A Partition is the logical segment of an Apache Kafka® Topic, used to facilitate parallel processing of data and enhance throughput capabilities. Each Partition is an ordered, immutable sequence of messages. In AutoMQ's system design, the Partition retains its original functional definition but is no longer stored on local disks; instead, it is constructed using object storage to achieve unlimited capacity and on-demand scalability.

AutoMQ® Terminology

AutoMQ

AutoMQ is a new generation of Apache Kafka® distribution, redesigned based on cloud-native principles. While being 100% compatible with the Apache Kafka® protocol, it offers up to a tenfold cost advantage and hundreds of times the scalability benefits.

S3Stream

S3Stream is a low-latency, high-throughput, scalable, and cost-effective streaming repository built on EBS and Object storage, seamlessly integrated through the Stream operation interface.
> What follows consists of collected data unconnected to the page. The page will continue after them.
/-- JSR (R79): the target is taken from the active stack, the return address is pushed on the other stack (decision D5). Rests on D2
(operand counts and order, log 13); D4 (absolute short targets, log 14); D5 (JSR pushes on the other stack, log 15). -/
def Obligations.JsrPushesReturnOnOtherStack : Prop :=
  ∀ (m : Mode) (a : Nat) (s : State) (pre : List Byte), a < m.width.modulus →
    EffectReady m.keep (s.stack (activeStack m)) pre (valueBytes m.width a) [] →
    (s.stack (otherStack m)).sp.toNat ≤ 253 →
    ∃ t, exec (.stack .jsr m) s = .next t ∧
      StackEffect m.keep (s.stack (activeStack m)) (t.stack (activeStack m)) pre (valueBytes m.width a) [] ∧
      StackEffect false (s.stack (otherStack m)) (t.stack (otherStack m)) (s.stack (otherStack m)).contents []
        (valueBytes .short s.pc.toNat) ∧
      t.pc = targetOf m.width s.pc a ∧ t.status = .cont ∧ SameOutside s t

/-- STH (R80): the top item goes to the other stack. Rests on D2 (operand counts and order, log 13). -/
def Obligations.SthMovesTopToOtherStack : Prop :=
  ∀ (m : Mode) (a : Nat) (s : State) (pre : List Byte), a < m.width.modulus →
    EffectReady m.keep (s.stack (activeStack m)) pre (valueBytes m.width a) [] →
    (s.stack (otherStack m)).sp.toNat + m.width.bytes ≤ 255 →
    ∃ t, exec (.stack .sth m) s = .next t ∧
      StackEffect m.keep (s.stack (activeStack m)) (t.stack (activeStack m)) pre (valueBytes m.width a) [] ∧
      StackEffect false (s.stack (otherStack m)) (t.stack (otherStack m)) (s.stack (otherStack m)).contents []
        (valueBytes m.width a) ∧
      t.pc = s.pc ∧ t.status = .cont ∧ SameOutside s t

/-- JSR and STH on a full other stack: Overflow, the active stack's pointer already lowered unless keep, nothing else changed, no jump
(decision D6). Rests on D2 (operand counts and order, log 13); D6 (the active stack is checked before the other, and a second fault
leaves the first pointer change, log 15); that a fault or a halt is a next state (the model's reading, log 1). -/
def Obligations.SecondCheckOfJsrAndSthOverflows : Prop :=
  ∀ (m : Mode) (s : State), m.width.bytes ≤ (s.stack (activeStack m)).sp.toNat →
    ((s.stack (otherStack m)).sp.toNat > 253 →
      exec (.stack .jsr m) s =
        .next ((s.withSp (activeStack m) (poppedSp m s m.width.bytes (activeStack m))).stopAt s.pc (.fault .overflow))) ∧
    ((s.stack (otherStack m)).sp.toNat + m.width.bytes > 255 →
      exec (.stack .sth m) s =
        .next ((s.withSp (activeStack m) (poppedSp m s m.width.bytes (activeStack m))).stopAt s.pc (.fault .overflow)))

/-! ## Loads and stores -/

/-- LDZ (R81): from the zero page; a short at 0xFF goes on at 0x0100 (decision D25). Rests on D2 (operand counts and order, log 13); D25
(a zero-page short at 0xFF, log 20). -/
def Obligations.LdzPushesZeroPageBytes : Prop :=
  ∀ (m : Mode) (a : Byte) (s : State) (pre : List Byte),
    EffectReady m.keep (s.stack (activeStack m)) pre [a] (s.bytesAt (BitVec.ofNat 16 a.toNat) m.width) →
    ∃ t, exec (.stack .ldz m) s = .next t ∧
      ActiveEffect m s t pre [a] (s.bytesAt (BitVec.ofNat 16 a.toNat) m.width) s.pc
AutoMQ, which encapsulates S3Stream, has replaced Apache Kafka®'s log storage. It ensures 100% compatibility with the upper-layer functions of Apache Kafka® while providing a tenfold cost reduction and vastly improved scalability, reaching hundreds of times that of Apache Kafka®.

S3Url

S3Url is a unified configuration item utilized by AutoMQ for swift cluster startup, encompassing object storage access points and identity details. Users are advised to employ installation tools to create the S3Url configuration to pre-validate parameter accuracy and resource compatibility, thereby bypassing the complex cluster ID creation and storage formatting required in Apache Kafka®.

WAL

WAL is a high-throughput, low-latency, persistent cache within the S3Stream library based on EBS, designated for temporarily caching data not yet committed to object storage. In AutoMQ, WAL is assigned per Broker granularity. When a message is received, the Broker initially logs the message to WAL sequentially, promptly responds to the client, and subsequently, asynchronously uploads the WAL content to object storage.

Stream Object

Stream Object is the fundamental unit within S3Stream designated for storing Stream data. Data from each Stream is divided among several Stream Objects, collectively emulating an infinite Stream.

Stream Set Object

Stream Set Object is a temporary data structure in S3Stream utilized to consolidate fragmented Stream write requests. When transferring temporary data from WAL to object storage, data from various fragmented Streams are merged into a single Stream Set Object prior to upload. Thereafter, the Stream Set Object is asynchronously sorted and organized into regular Stream Objects.